Page:The Rhind Mathematical Papyrus, Volume I.pdf/132

These are problems, about the feed for fattening geese. First the author determines that it takes 100 hekat to feed 10 fattening geese for 40 days. Then he asks how much grain is required to produce in grinding 100 hekat.

He begins by mentioning two kinds of grain. The first appears to be spelt. The second is wheat. Adding to 100 hekat ²⁄₃ of 100 hekat, which would make 166 ²⁄₃ hekat, he says that this is the amount of spelt that has to be ground to produce 100 hekat of meal. Then he simply takes ²⁄₃ of 100 hekat, namely, 66²⁄₃ hekat, and says that this is the amount of wheat that would be required. In the next line he takes ¹⁄₁₀ of the latter quantity, says that this is the amount to be taken away, and subtracts it from 100 hekat, presenting the remainder as the solution of the problem. In other words, whatever the two lines about spelt and wheat may mean, we may suppose that grinding increases the bulk of the grain (wheat perhaps), and that the amount required to produce 100 hekat of meal was to be determined by taking away from 100 hekat of grain ¹⁄₁₀ of ¹⁄₂ of it. This may have been a rule that had been established by experiment and was well-known, or the author may have made up an empirical rule to determine somewhat roughly the smaller amount of grain that he knew would be sufficient to make a given amount of meal. See notes to Problem 53, page 94.

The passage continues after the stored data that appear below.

-- ==== Sys2Proof/Laws/Arith.lean ====
section
/-! SUPPORT. The arithmetic of the shared operations: the power by repeated squaring is the exact power, the words of a
register are its bits, and a generator step stays below 2^W. -/

namespace Sys2Proof.Laws

open Sys2Proof.Machine

/-! ### Bit length (00_scope.md R8) -/

theorem lt_two_pow_bitlen (x : Nat) : x < 2 ^ bitlen x := by
  unfold bitlen
  split
  · next h => simp [h]
  · exact Nat.lt_log2_self

/-! ### Modular power (41_modexp.md R142, R143) -/

theorem modPowBits_eq (b n k : Nat) : ∀ e, e < 2 ^ k → modPowBits b n k e = b ^ e % n := by
  induction k with
  | zero =>
    intro e he
    have : e = 0 := by simpa using he
    simp [modPowBits, this]
  | succ k ih =>
    intro e he
    have hhalf : e / 2 < 2 ^ k := by omega
    simp only [modPowBits, ih _ hhalf]
    have hsq : b ^ (e / 2) % n * (b ^ (e / 2) % n) % n = b ^ (2 * (e / 2)) % n := by
      rw [← Nat.mul_mod, ← pow_add, two_mul]
    split
    · next hodd =>
      have he2 : e = 2 * (e / 2) + 1 := by omega
      rw [hsq, Nat.mod_mul_mod, ← pow_succ, ← he2]
    · next heven =>
      have he2 : e = 2 * (e / 2) := by omega
      rw [hsq, ← he2]

/-- Repeated squaring gives the exact power's residue. -/
theorem modPow_eq (b e n : Nat) : modPow b e n = b ^ e % n :=
  modPowBits_eq b n (bitlen e) e (lt_two_pow_bitlen e)

/-! ### The words of a register (20_memory.md R52, R55, R56) -/

/-- Bit `j` of DATA word `i` is bit `32*i + j` of the value. -/
theorem dataWord_getLsbD (x i j : Nat) (hj : j < 32) : (dataWord x i).getLsbD j = x.testBit (32 * i + j) := by
  rw [dataWord, BitVec.getLsbD_ofNat]
  simp [hj, Nat.testBit_shiftRight]

theorem dataWord_toNat (x i : Nat) : (dataWord x i).toNat = x / 2 ^ (32 * i) % 2 ^ 32 := by
  simp [dataWord, Nat.shiftRight_eq_div_pow]

/-- The value after a DATA write, as its high part, the new word and its low part. -/
theorem replaceDataWord_eq (x i : Nat) (v : Word) :
    replaceDataWord x i v
      = (x / 2 ^ (32 * i + 32) * 2 ^ 32 + v.toNat) * 2 ^ (32 * i) + x % 2 ^ (32 * i) := by
  unfold replaceDataWord
  rw [dataWord_toNat, Nat.shiftLeft_eq, Nat.shiftLeft_eq, pow_add, ← Nat.div_div_eq_div_mul]
  have h1 := Nat.div_add_mod x (2 ^ (32 * i))
  have h2 := Nat.div_add_mod (x / 2 ^ (32 * i)) (2 ^ 32)
  generalize x / 2 ^ (32 * i) = q at *
  generalize hP : 2 ^ (32 * i) = P at *
  have h3 : x = (q / 2 ^ 32 * 2 ^ 32) * P + q % 2 ^ 32 * P + x % P := by
    rw [← Nat.add_mul, Nat.mul_comm (q / 2 ^ 32), h2, Nat.mul_comm q, h1]
  rw [Nat.add_mul]
  omega

/-- Bit `k` of the value after a DATA write: the written word's bit inside word `i`, the old bit outside it. -/
theorem replaceDataWord_testBit (x i k : Nat) (v : Word) :
    (replaceDataWord x i v).testBit k
      = if 32 * i ≤ k ∧ k < 32 * i + 32 then v.getLsbD (k - 32 * i) else x.testBit k := by
  rw [replaceDataWord_eq, Nat.mul_comm _ (2 ^ (32 * i)), Nat.testBit_two_pow_mul_add _ (Nat.mod_lt _ (by positivity))]
  split
  · next hlt =>
    rw [if_neg (by omega), Nat.testBit_mod_two_pow]
    simp [hlt]
  · next hge =>
    rw [Nat.mul_comm _ (2 ^ 32), Nat.testBit_two_pow_mul_add _ v.isLt]
    split
    · next hin => rw [if_pos (by omega), BitVec.testBit_toNat]
    · next hout =>
      rw [if_neg (by omega), Nat.testBit_div_two_pow]
      congr 1
      omega

/-- A DATA write into word `i` of a register of `n` words leaves a value of `n` words. -/
theorem replaceDataWord_lt (x i n : Nat) (v : Word) (hi : i < n) (hx : x < 2 ^ (32 * n)) :
    replaceDataWord x i v < 2 ^ (32 * n) := by
  apply Nat.lt_pow_two_of_testBit
  intro k hk
  rw [replaceDataWord_testBit, if_neg (by omega)]
  exact Nat.testBit_lt_two_pow (lt_of_lt_of_le hx (Nat.pow_le_pow_right (by omega) hk))

/-! ### Generator steps (42_prng.md R161, R166) -/

theorem lcgStep_lt (w a c x : Nat) : lcgStep w a c x < 2 ^ w := Nat.mod_lt _ (by positivity)

theorem xorShiftLeft_lt (w n t : Nat) (h : t < 2 ^ w) : xorShiftLeft w n t < 2 ^ w :=
  Nat.xor_lt_two_pow h (Nat.mod_lt _ (by positivity))

theorem xorShiftRight_lt (w n t : Nat) (h : t < 2 ^ w) : xorShiftRight w n t < 2 ^ w :=
  Nat.xor_lt_two_pow h (Nat.mod_lt _ (by positivity))

theorem xorshiftStep_lt (w x : Nat) (h : x < 2 ^ w) : xorshiftStep w x < 2 ^ w :=
  xorShiftLeft_lt _ _ _ (xorShiftRight_lt _ _ _ (xorShiftLeft_lt _ _ _ h))

end Sys2Proof.Laws
end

In Problem 82B, which Eisenlohr included in the previous problem, we have a similar series of calculations for geese, assuming this time that it takes just half as much to fatten them. All the numbers are half as large as in Problem 82, and so all of the steps are omitted and only the last line is given.

The quantities in these solutions are expressed in the form which uses the "Horus eye" fractions of a hekat, and for larger quantities writes the number of times 100 hekat, and writes 50 hekat and 25 hekat as ¹⁄₂ and ¹⁄₄ of 100 hekat. See the notes to Problem 76, page 111, and Introduction, pages 31-32. In this notation ²⁄₃ of 100 hekat, or 66 ²⁄₃ hekat would be written as ¹⁄₂ of 100 hekat 16¹⁄₂¹⁄₈¹⁄₃₂ hekat 3¹⁄₃ro, and this is the way in which the author writes it first, in the expression for 1+²⁄₃ times 100 hekat, but in the next expression he writes ¹⁄₃, and then for the other third just a half of these numbers. I am inclined to think that the ¹⁄₃ was a little irregular, and that the scribe became confused in trying to write down ²⁄₃. ¹⁄₁₀ of ²⁄₃ of 100 hekat, or 6+²⁄₃ hekat is written correctly in the papyrus. 6+²⁄₃ from 100 leaves 93+²⁄₃, and 93+¹⁄₃ hekat reduces without difficulty to the expression given. We can perform these various operations directly with the forms used by the Egyptian.

We may notice that we have in this problem the double hekat and its parts with the double ro. The double hekat is also mentioned in Problem 84. See Introduction, page 32.